Tuberculosis biomarker comparison. Infection with Mycobacterium tuberculosis (MTB) is associated with a broad clinical spectrum of pathogenesis that includes asymptomatic persistent MTB infection; incipient TB disease; asymptomatic, but microbiologically detectable, sub-clinical TB disease; and active symptomatic TB disease. In CORTIS-01 the TB disease endpoint is based on detection of MTB nucleic acid (Xpert MTB/RIF) and/or sputum culture (Mycobacteria Growth Indicator Tube assays, MGIT), a standard tool for TB diagnosis. The interferon gamma release assay (IGRA) and the tuberculin skin test (TST) detect MTB-specific T cells in the blood and are currently used to identify MTB-infected individuals. Most IGRA/TST+ individuals will not develop active disease. The COR is an mRNA expression signature that detects the type I/II interferon response and is associated with active disease (i.e. diagnostic) and with individuals who are likely to develop disease (i.e. prognostic). A test-and-treat strategy would treat only COR+ individuals to prevent active disease. Individuals with latent MTB infection that have a lower risk of developing active TB disease may be IGRA/TST+ and COR-, thus sparing them unnecessary treatment in a mass test-and-treat campaign.

Fig. 2

“Hybrid” treatment selection design for CORTIS-01. (A) Healthy, HIV-uninfected adults are recruited and screened using the COR blood-based biomarker. Within 28 days of screening, COR⁺ participants are enrolled and randomized to preventive therapy (Treatment/Rx) or standard of care (SOC). A fraction (F) of COR⁻ participants are enrolled in a SOC arm. All enrolled participants are followed for 15 months for TB disease. COR⁺ and COR⁻ participants are enrolled concurrently and therefore rate of enrolment directly depends on the prevalence of COR-positivity (π₀). (B) The rate of incident TB in the COR⁺(Rx) and COR⁺(SOC) groups can be compared to evaluate treatment efficacy, while comparison of the COR⁺(SOC) and COR⁻(SOC) groups yields information about biomarker performance. Strategy efficacy is assessed using all three groups.

Fig. 3

Performance characteristics of COR biomarker. The COR was measured at baseline in participants of the Adolescent Cohort Study (ACS). (A) Relative risk of developing TB disease for COR⁺ vs. COR⁻ participants was computed longitudinally using a cumulative incidence-based approach (blue shaded 95% confidence interval from bootstrap sampling). Data was approximated well by exponential decay from RR = 15 to RR = 1 with decay time constant of 12 months (dashed line). (B) Sensitivity (red) and specificity (blue) of COR in the ACS training and test set samples up to 1 year preceding TB disease. Classification performance depends on the threshold applied to the continuous readout. Using a 60% threshold, the COR had 71% sensitivity and 84% specificity.

Fig. 4

Simulated TB endpoints.

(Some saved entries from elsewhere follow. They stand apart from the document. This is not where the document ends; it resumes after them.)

/-! ### Slots that move (05 R132, R133, R542) -/

/-- The words of one slot copied, as its unit delivers them: an uncorrectable word is written poisoned. -/
def State.copySlot (found : Found) (s : State) (old new : Nat) : State :=
  (List.range 8).foldl (fun (x : State) k =>
    (x.storeSense (old + k) (foundAt found (old + k))).2.storePut (new + k) (x.viewWord found (old + k))) s

/-- An address replaced by its new place. -/
def movedTo (pairs : List (Nat × Nat)) (a : Nat) : Nat :=
  match pairs.find? fun (p : Nat × Nat) => p.1 == a with
  | some p => p.2
  | none => a

/-- Slots re-homed (05 R133): new slots on live units, the words copied, tickets, hold copies and packets being taken pointed to them. -/
def State.rehome (s : State) (far : Bool) (olds : List Nat) (found : Found) : State :=
  let r := s.takeSlots far olds.length
  let pairs := olds.zip r.1
  let s1 := pairs.foldl (fun (x : State) (p : Nat × Nat) => x.copySlot found p.1 p.2) r.2
  { s1 with
    adm := { s1.adm with tickets := SMap.mapVal s1.adm.tickets fun _ t => { t with slots := t.slots.map (movedTo pairs) } }
    flows := { s1.flows with run := SMap.mapVal s1.flows.run fun _ x =>
      { x with holds := SMap.mapVal x.holds fun _ h => { h with slots := h.slots.map (movedTo pairs) } } }
    hard := { s1.hard with packs := SMap.mapVal s1.hard.packs fun _ p => { p with slots := p.slots.map (movedTo pairs) } } }

/-- Slots of fixed partitions or buffers relocated (05 R132 step 2): each keeps its address, which leads to a free pool slot from now
on, and an uncorrectable word is poisoned there. -/
def State.relocateSlots (s : State) (far : Bool) (olds : List Nat) (found : Found) : State :=
  let r := s.takeSlots far olds.length
  let s1 := olds.foldl (fun (x : State) a => x.copySlot found a a) r.2
  { s1 with store := { s1.store with
      redirect := (olds.zip r.1).foldl (fun (m : SMap Nat) (p : Nat × Nat) => SMap.put m p.1 p.2) s1.store.redirect } }

/-- Slots of fixed partitions and buffers whose words lie on a unit. -/
def State.boundSlots (s : State) (far : Bool) (u : Nat) : List Nat :=
  ((List.range (unitSlots far)).map (slotAddr far u)).filter (fun a =>
    (fixedPartition a || (s.bufferOver a).isSome) && (SMap.find s.store.redirect a).isNone) ++
  (s.store.redirect.filter fun (e : Nat × Nat) => inFar e.2 == far && unitOf e.2 == u).map fun (e : Nat × Nat) => e.1

/-- Word `i` of a ticket's slots. -/
def ticketAddr (slots : List Nat) (i : Nat) : Nat := slots.getD (i / 8) 0 + i % 8

/-- Words written to a ticket's slots from word `i` on; bit 72 of a word marks it poisoned. -/
def State.ticketWrite (s : State) (slots : List Nat) (i : Nat) (ws : List Nat) : State :=
  match ws with
  | [] => s
  | w :: r => State.ticketWrite (s.storePut (ticketAddr slots i) { data := w % 2 ^ 72, poison := bitOf w 72 == 1 }) slots (i + 1) r

/-- Addresses of words `first` to `first + n - 1` of a ticket. -/
def ticketAddrs (slots : List Nat) (first n : Nat) : List Nat := (List.range n).map fun i => ticketAddr slots (first + i)

/-- The words of a ticket as the store delivers them. -/
def State.ticketWords (s : State) (slots : List Nat) (n : Nat) (found : Found) : List StoreWord :=
  (ticketAddrs slots 0 n).map (s.viewWord found)

/-- Every word of the ticket has been written: it is closed (R121, R135). -/
def Ticket.closed (t : Ticket) : Bool := t.unwritten.isEmpty

end Sys2Proof.Machine
end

CORTIS-01 was simulated stochastically 10 K times using parameters estimated from previous observation studies, including overall TB incidence of 1.1 cases per year, treatment efficacy of 80% and an initial COR relative-risk of 15, decreasing exponentially to 1 with decay constant of 12 months (see Supplement). (A) Kaplan-Meier survival curves and the associated 2.5th and 97.5th percentiles across simulations for the COR⁺(Rx) group (red), the COR⁺(SOC) group (blue) and the COR⁻(SOC) group (green) within each trial. (B) Power to detect statistically significant treatment efficacy (TE ≥ 20%; two-sided α = 0.1; blue line), relative-risk (RR_COR ≥ 2; two-sided α = 0.05; red line) and strategy efficacy (SE ≥ 0%; two-sided α = 0.1; black line) was computed as the fraction of simulated trials in which a significant effect was detected.